[Exercise details] Start at the line below containing "let rc := fun" and stop at the line containing "step with the". Repeat every line of that stretch exactly, and nothing outside it.

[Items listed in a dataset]
/-! The access commands -/

/-- 43_sponge_context.md R169: RDLANE responds the lane, in every state, sealed or faulted too, and writes nothing. -/
def Obligations.ReadLane : Prop :=
  ∀ (s : State) (l : BitVec 5) (h : l.toNat < 25),
    exec (.rdlane l) s = .next { s with resp := some (.data64 s.eng.lanes[l.toNat]) }

/-- 43_sponge_context.md R170: WRLANE overwrites the lane with `opnd[63:0]` and writes nothing else; sealed, it faults. -/
def Obligations.WriteLane : Prop :=
  ∀ (s : State) (l : BitVec 5) (h : l.toNat < 25),
    (s.ready → exec (.wrlane l) s = .next { s with
      eng := { s.eng with lanes := s.eng.lanes.set l.toNat (s.opnd.extractLsb' 0 64) h }, resp := some .ok }) ∧
    (s.live → s.eng.sealed = true → exec (.wrlane l) s = .next { s with
      eng := { s.eng with fault := 2 }, resp := some (.fault 2) })

/-- 43_sponge_context.md R171 with 10_state.md R30 to R32: RDCSR responds the value of the CSR, in every state, and writes nothing. The
last clause, that the term with number 7 (which no word decodes to) executes as an illegal command, is the model's choice, log 9. -/
def Obligations.ReadCsr : Prop :=
  ∀ s : State,
    exec (.rdcsr 0) s = .next { s with resp := some (.data64 (BitVec.ofNat 64
      ((if s.eng.sealed then 1 else 0) + 2 * (if s.shared.tblPages = 0 then 0 else 1) + 4 * s.eng.fault.toNat))) } ∧
    exec (.rdcsr 1) s = .next { s with resp := some (.data64 (BitVec.ofNat 64
      (s.eng.cursor.toNat + 16 * s.eng.byteIdx.toNat))) } ∧
    exec (.rdcsr 2) s = .next { s with resp := some (.data64 s.eng.saved) } ∧
    exec (.rdcsr 3) s = .next { s with resp := some (.data64 s.shared.cntCalls) } ∧
    exec (.rdcsr 4) s = .next { s with resp := some (.data64 s.shared.cntHits) } ∧
    exec (.rdcsr 5) s = .next { s with resp := some (.data64 s.shared.cntMisses) } ∧
    exec (.rdcsr 6) s = .next { s with resp := some (.data64 (BitVec.ofNat 64 s.shared.tblPages.toNat)) } ∧
    (s.live → exec (.rdcsr 7) s = .next { s with eng := { s.eng with fault := 1 }, resp := some (.fault 1) })

/-- 30_encoding.md R85 (e), log 9 (the model's choice for a term no word decodes to): a lane above 24 is an illegal command. -/
def Obligations.LaneAboveTwentyFourIsIllegal : Prop :=
  ∀ (s : State) (l : BitVec 5), 24 < l.toNat → s.live →
    exec (.rdlane l) s = .next { s with eng := { s.eng with fault := 1 }, resp := some (.fault 1) } ∧
    exec (.wrlane l) s = .next { s with eng := { s.eng with fault := 1 }, resp := some (.fault 1) }

/-! The reduction function -/

/-- 40_reduction.md R100 to R103: the fast path, the first matching tier, and no tier. -/
def Obligations.ReduceFastPathTiersAndNoTier : Prop :=
  ∀ (cfg : Config) (sel val : Word),
    (2 ^ 63 ≤ sel.toNat → (reduceWord cfg sel val).toNat = val.toNat % cfg.smallSpace ∧
      (reduceWord cfg sel val).toNat < 2 ^ 20) ∧
    (sel.toNat < 2 ^ 63 → ∀ (k : Nat) (t : Tier), cfg.tiers[k]? = some t → sel.toNat < t.limit →
      (∀ (j : Nat) (u : Tier), j < k → cfg.tiers[j]? = some u → u.limit ≤ sel.toNat) →
      (reduceWord cfg sel val).toNat = val.toNat % t.space) ∧
    (sel.toNat < 2 ^ 63 → (∀ t ∈ cfg.tiers, t.limit ≤ sel.toNat) → reduceWord cfg sel val = val)

/-- 40_reduction.md R104: in every case the result is at most the value, and the value 0 reduces to 0. -/
def Obligations.ReduceIsBounded : Prop :=
  ∀ (cfg : Config) (sel val : Word),
    (reduceWord cfg sel val).toNat ≤ val.toNat ∧ reduceWord cfg sel 0 = 0

/-- 40_reduction.md R105: REDUCE responds the reduction of the operand bus, sealed or not, and writes nothing. -/
def Obligations.ReduceCommand : Prop :=
  ∀ s : State,
    (s.live → exec .reduce s = .next { s with
      resp := some (.data64 (reduceWord s.cfg (s.opnd.extractLsb' 64 64) (s.opnd.extractLsb' 0 64))) }) ∧
    (s.eng.fault ≠ 0 → exec .reduce s = .next { s with resp := some (.refused s.eng.fault) })

/-! The fallback hash, the resolver and the table -/

/-- 41_table_and_resolver.md R110, R112 with R111: the fallback hash is the exclusive or of the eight little-endian words of the Plain
digest of the index's bytes 32 times over, or 1 where that is 0; so it is never 0. -/
def Obligations.FallbackHashIsForcedNonZero : Prop :=
  ∀ i : Word,
    let d := plainDigest (List.replicate 32 (le8 i)).flatten
    let w := fun j => d.extractLsb' (64 * j) 64
    let v := w 0 ^^^ w 1 ^^^ w 2 ^^^ w 3 ^^^ w 4 ^^^ w 5 ^^^ w 6 ^^^ w 7
    fallbackHash i = (if v = 0 then 1 else v) ∧ fallbackHash i ≠ 0

/-- 41_table_and_resolver.md R123: a fallback hash is four Plain permutations: three full blocks of nine copies of the index, then
five copies, the suffix in lane 5 and the terminator in lane 8. -/
def Obligations.FallbackHashIsFourPermutations : Prop :=
  ∀ i : Word,
    let copies := fun (n : Nat) (a : Lanes) => (List.range n).foldl (fun a l => xorLane a l i) a
    let block := fun (a : Lanes) => keccakPlain (copies 9 a)
    let last := xorLane (xorLane (copies 5 (block (block (block (Vector.replicate 25 0))))) 5 0x06) 8 0x8000000000000000
    let a := keccakPlain last
    let v := lane a 0 ^^^ lane a 1 ^^^ lane a 2 ^^^ lane a 3 ^^^ lane a 4 ^^^ lane a 5 ^^^ lane a 6 ^^^ lane a 7
    fallbackHash i = if v = 0 then 1 else v

/-- 41_table_and_resolver.md R121 with R114: RESOLVE counts a call and a hit and responds the table word in the covered range, counts a
call and a miss and responds the fallback hash elsewhere; sealed or not. -/
def Obligations.ResolveCommand : Prop :=
  ∀ s : State,
    let i := s.opnd.extractLsb' 0 64
    (s.live → i.toNat < 2 ^ 20 * s.shared.tblPages.toNat → exec .resolve s = .next { s with
      shared := { s.shared with cntCalls := s.shared.cntCalls + 1, cntHits := s.shared.cntHits + 1 }
      resp := some (.data64 (s.shared.tbl.readWord i.toNat)) }) ∧
    (s.live → 2 ^ 20 * s.shared.tblPages.toNat ≤ i.toNat → exec .resolve s = .next { s with
      shared := { s.shared with cntCalls := s.shared.cntCalls + 1, cntMisses := s.shared.cntMisses + 1 }
      resp := some (.data64 (fallbackHash i)) }) ∧
    (s.eng.fault ≠ 0 → exec .resolve s = .next { s with resp := some (.refused s.eng.fault) })

/-- 41_table_and_resolver.md R122: under TableCorrect a resolution is the fallback hash whatever is covered, and so not 0; without it a
hit is what the table holds; the data never depends on the counters. -/
def Obligations.ResolveUnderTableCorrect : Prop :=
  ∀ (sh : Shared) (i : Word),
    (sh.tableCorrect → (resolveIndex i sh).1 = fallbackHash i ∧ (resolveIndex i sh).1 ≠ 0) ∧
    (i.toNat < 2 ^ 20 * sh.tblPages.toNat → (resolveIndex i sh).1 = sh.tbl.readWord i.toNat) ∧
    (∀ calls hits misses : Word,
      (resolveIndex i { sh with cntCalls := calls, cntHits := hits, cntMisses := misses }).1 = (resolveIndex i sh).1)

/-- 41_table_and_resolver.md R120: TBLRD responds the table word in the covered range and raises TBL_RANGE outside it; sealed or not; no
counter moves. -/
def Obligations.ReadTableCommand : Prop :=
  ∀ s : State,
    let i := s.opnd.extractLsb' 0 64
    (s.live → i.toNat < 2 ^ 20 * s.shared.tblPages.toNat → exec .tblrd s = .next { s with
      resp := some (.data64 (s.shared.tbl.readWord i.toNat)) }) ∧
    (s.live → 2 ^ 20 * s.shared.tblPages.toNat ≤ i.toNat → exec .tblrd s = .next { s with
      eng := { s.eng with fault := 3 }, resp := some (.fault 3) }) ∧
    (s.eng.fault ≠ 0 → exec .tblrd s = .next { s with resp := some (.refused s.eng.fault) })

/-- 41_table_and_resolver.md R116, R118 with R117, R119: TBLINIT with `io_ok` covers PAGE_COUNT pages, every entry the little-endian
word of its page's image where one of exactly 2^23 bytes was presented and the fallback hash of its index elsewhere; without `io_ok`
it raises TBL_IO with no page covered. Nothing else is written (but, on failure, the model's count of unspecified contents). -/
def Obligations.BuildTableCommand : Prop :=
  ∀ s : State,
    (s.live → s.ioOk = true → ∃ m : Memory,
      exec .tblinit s = .next { s with
        shared := { s.shared with tbl := m, tblPages := BitVec.ofNat 45 s.cfg.pageCount }
        resp := some .ok } ∧
      (BitVec.ofNat 45 s.cfg.pageCount).toNat = s.cfg.pageCount ∧
      ∀ p j : Nat, p < s.cfg.pageCount → j < 2 ^ 20 →
        (∀ bytes : List Byte, s.images[p]? = some (some bytes) → bytes.length = 2 ^ 23 →
          m.readWord (2 ^ 20 * p + j) = le8inv fun k => bytes.getD (8 * j + k) 0) ∧
        ((∀ bytes : List Byte, s.images[p]? = some (some bytes) → bytes.length ≠ 2 ^ 23) →
          m.readWord (2 ^ 20 * p + j) = fallbackHash (BitVec.ofNat 64 (2 ^ 20 * p + j)))) ∧
    (s.live → s.ioOk = false → ∃ m : Memory,
      exec .tblinit s = .next { s with
        eng := { s.eng with fault := 4 }
        shared := { s.shared with tbl := m, tblPages := 0 }
        resp := some (.fault 4)
        freeCount := s.freeCount + 1 }) ∧
    (s.eng.fault ≠ 0 → exec .tblinit s = .next { s with resp := some (.refused s.eng.fault) })

/-- 20_memory.md R69: TableCorrect holds after a TBLINIT in which every loaded page image equals what computing would have given, in
particular after one in which every page was computed. -/
def Obligations.TableCorrectAfterTrustedImages : Prop :=
  ∀ s : State, s.live → s.ioOk = true →
    (∀ (p j : Nat) (bytes : List Byte), p < s.cfg.pageCount → j < 2 ^ 20 → s.images[p]? = some (some bytes) →
      bytes.length = 2 ^ 23 →
      (le8inv fun k => bytes.getD (8 * j + k) 0) = fallbackHash (BitVec.ofNat 64 (2 ^ 20 * p + j))) →
    ∃ t, exec .tblinit s = .next t ∧ t.shared.tableCorrect

/-- 20_memory.md R65: no event but a TBLINIT and reset changes the table or the page count, so every covered word reads as before. -/
def Obligations.TableIsImmutable : Prop :=
  ∀ s t : State, step s = .next t → s.port.head? ≠ some .reset →
    (∀ (c : Command) (rest : List PortEvent), s.port = .command c :: rest → decode c.word ≠ .ok .tblinit) →
    t.shared.tblPages = s.shared.tblPages ∧ t.shared.tbl = s.shared.tbl ∧
      ∀ addr, t.shared.tbl.readByte addr = s.shared.tbl.readByte addr

/-! The permutation -/

/-- 42_permutation.md R131, R133, R134 with R130: Theta, Pi (by both of its descriptions) and Chi, lane by lane at column x, row y. -/
def Obligations.StepMappingsByLane : Prop :=
  ∀ (a : Lanes) (x y : Nat), x < 5 → y < 5 →
    (let col := fun x => lane a x ^^^ lane a (x + 5) ^^^ lane a (x + 10) ^^^ lane a (x + 15) ^^^ lane a (x + 20)
     lane (theta a) (x + 5 * y) = lane a (x + 5 * y) ^^^ (col ((x + 4) % 5) ^^^ (col ((x + 1) % 5)).rotateLeft 1)) ∧
    lane (pi a) (x + 5 * y) = lane a ((x + 3 * y) % 5 + 5 * x) ∧
    lane (pi a) (y + 5 * ((2 * x + 3 * y) % 5)) = lane a (x + 5 * y) ∧
    lane (chi a) (x + 5 * y) =
      lane a (x + 5 * y) ^^^ (~~~ lane a ((x + 1) % 5 + 5 * y) &&& lane a ((x + 2) % 5 + 5 * y))

/-- 42_permutation.md R132: Rho rotates lane 0 by nothing and the other lanes by the offsets of the walk from (1, 0) by
`(x, y) <- (y, (2*x + 3*y) mod 5)`, which meets each of them once. -/
def Obligations.RhoFollowsTheWalk : Prop :=
  let position := fun t : Nat => (fun q : Nat × Nat => (q.2, (2 * q.1 + 3 * q.2) % 5))^[t] (1, 0)
  (∀ a : Lanes, lane (rho a) 0 = lane a 0 ∧ ∀ t : Nat, t < 24 →
    let i := (position t).1 + 5 * (position t).2
    lane (rho a) i = (lane a i).rotateLeft (((t + 1) * (t + 2) / 2) % 64)) ∧
  (∀ i : Nat, 1 ≤ i → i < 25 → ∃ t, t < 24 ∧ (position t).1 + 5 * (position t).2 = i)

/-- 42_permutation.md R135, R136: Iota changes lane 0 alone, by the constant whose bit `2^j - 1` is `rc(j + 7*r)` of the shift
register and whose other bits are 0. -/
def Obligations.IotaFollowsTheShiftRegister : Prop :=
  ∀ (a : Lanes) (r : Nat), r < 24 →
    let rc := fun t : Nat => (fun n : Nat => if 256 ≤ 2 * n then (2 * n) ^^^ 0x171 else 2 * n)^[t] 1 % 2
    (∀ i, 1 ≤ i → i < 25 → lane (iota a r) i = lane a i) ∧
    ∃ c : Word, lane (iota a r) 0 = lane a 0 ^^^ c ∧
      ∀ z, z < 64 → (c.getLsbD z = true ↔ ∃ j, j < 7 ∧ z = 2 ^ j - 1 ∧ rc (j + 7 * r) = 1)

/-- 42_permutation.md R139 with R137, R138: 24 rounds, each Theta, Rho, Pi, Chi, Iota and in Extended mode the feedback step with the
selector lane 1 and the value lane 0 after Iota; Extended adds 24 to the calls, Plain touches no shared state. -/
def Obligations.PermutationByRounds : Prop :=
  ∀ (cfg : Config) (a : Lanes) (sh : Shared),
    keccakP cfg .plain a sh = (plainRounds 24 a, sh) ∧ plainRounds 0 a = a ∧
    (∀ n, plainRounds (n + 1) a = iota (chi (pi (rho (theta (plainRounds n a))))) n) ∧
    keccakP cfg .extended a sh = extendedRounds cfg 24 a sh ∧ extendedRounds cfg 0 a sh = (a, sh) ∧
    (∀ n, let before := extendedRounds cfg n a sh
      let b := iota (chi (pi (rho (theta before.1)))) n
      let f := resolveIndex (reduceWord cfg (lane b 1) (lane b 0)) before.2
      (extendedRounds cfg (n + 1) a sh).2 = f.2 ∧
      ∀ i, i < 25 → lane (extendedRounds cfg (n + 1) a sh).1 i = if i = 0 then lane b 0 ^^^ f.1 else lane b i) ∧
    (∃ h m, h + m = 24 ∧ (keccakP cfg .extended a sh).2 = { sh with
      cntCalls := sh.cntCalls + 24
      cntHits := sh.cntHits + BitVec.ofNat 64 h
      cntMisses := sh.cntMisses + BitVec.ofNat 64 m })

/-- 42_permutation.md R144, 41_table_and_resolver.md R122: the lanes of the Extended permutation are a function of the lanes, the
configuration, the covered range and the words in it; under TableCorrect of the lanes and the reduction parameters alone: two
tables, of any sizes and counts, give the same lanes. -/
def Obligations.ExtendedPermutationIsDetermined : Prop :=
  ∀ (cfg cfg' : Config) (a : Lanes) (sh sh' : Shared), cfg.smallSpace = cfg'.smallSpace → cfg.tiers = cfg'.tiers →
    (sh.tblPages = sh'.tblPages → (∀ i : Word, sh.covers i.toNat = true → sh.tblRead i = sh'.tblRead i) →
      (keccakP cfg .extended a sh).1 = (keccakP cfg' .extended a sh').1) ∧
    (sh.tableCorrect → sh'.tableCorrect → (keccakP cfg .extended a sh).1 = (keccakP cfg' .extended a sh').1)

/-! The sponge -/

/-- 20_memory.md R54: the serialized view byte by byte, and the digest as its bytes 0 to 63. -/
def Obligations.SerializedViewAndDigest : Prop :=
  ∀ a : Lanes,
    (serialize a).length = 200 ∧
    (∀ k, k < 200 → (serialize a)[k]? = some ((lane a (k / 8)).extractLsb' (8 * (k % 8)) 8)) ∧
    (∀ k, k < 64 → (serialize a)[k]? = some ((digest a).extractLsb' (8 * k) 8))

/-- 10_state.md R27: the number of bytes absorbed since INIT is `8*CURSOR + BYTEIDX` modulo 72. -/
def Obligations.PositionCountsTheBytes : Prop :=
  ∀ (σ : Type) (perm : Perm σ) (msg : List Byte) (x : σ),
    let c := (absorbBytes perm msg Context.reset x).1
    msg.length % 72 = 8 * c.cursor.toNat + c.byteIdx.toNat

/-- 20_memory.md R55: from the start of a block, message byte n lies exclusive-ored in byte n of the serialized view, the pending bytes
counted in; the 72nd byte runs the permutation on exactly that state. -/
def Obligations.MessageBytesLieInTheirPlaces : Prop :=
  ∀ (σ : Type) (perm : Perm σ) (c : Context) (msg : List Byte) (x : σ),
    c.saved = 0 → c.byteIdx = 0 → c.cursor = 0 →
    (msg.length < 72 →
      let d := (absorbBytes perm msg c x).1
      ∀ k, k < 200 → byteOf (lane (xorLane d.lanes d.cursor.toNat d.saved) (k / 8)) (k % 8) =
        byteOf (lane c.lanes (k / 8)) (k % 8) ^^^ msg.getD k 0) ∧
    (msg.length = 72 → ∃ a : Lanes,
      (absorbBytes perm msg c x).1.lanes = (perm a x).1 ∧ (absorbBytes perm msg c x).2 = (perm a x).2 ∧
      ∀ k, k < 200 → byteOf (lane a (k / 8)) (k % 8) = byteOf (lane c.lanes (k / 8)) (k % 8) ^^^ msg.getD k 0)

[Response to the exercise]
    let rc := fun t : Nat => (fun n : Nat => if 256 ≤ 2 * n then (2 * n) ^^^ 0x171 else 2 * n)^[t] 1 % 2
    (∀ i, 1 ≤ i → i < 25 → lane (iota a r) i = lane a i) ∧
    ∃ c : Word, lane (iota a r) 0 = lane a 0 ^^^ c ∧
      ∀ z, z < 64 → (c.getLsbD z = true ↔ ∃ j, j < 7 ∧ z = 2 ^ j - 1 ∧ rc (j + 7 * r) = 1)

/-- 42_permutation.md R139 with R137, R138: 24 rounds, each Theta, Rho, Pi, Chi, Iota and in Extended mode the feedback step with the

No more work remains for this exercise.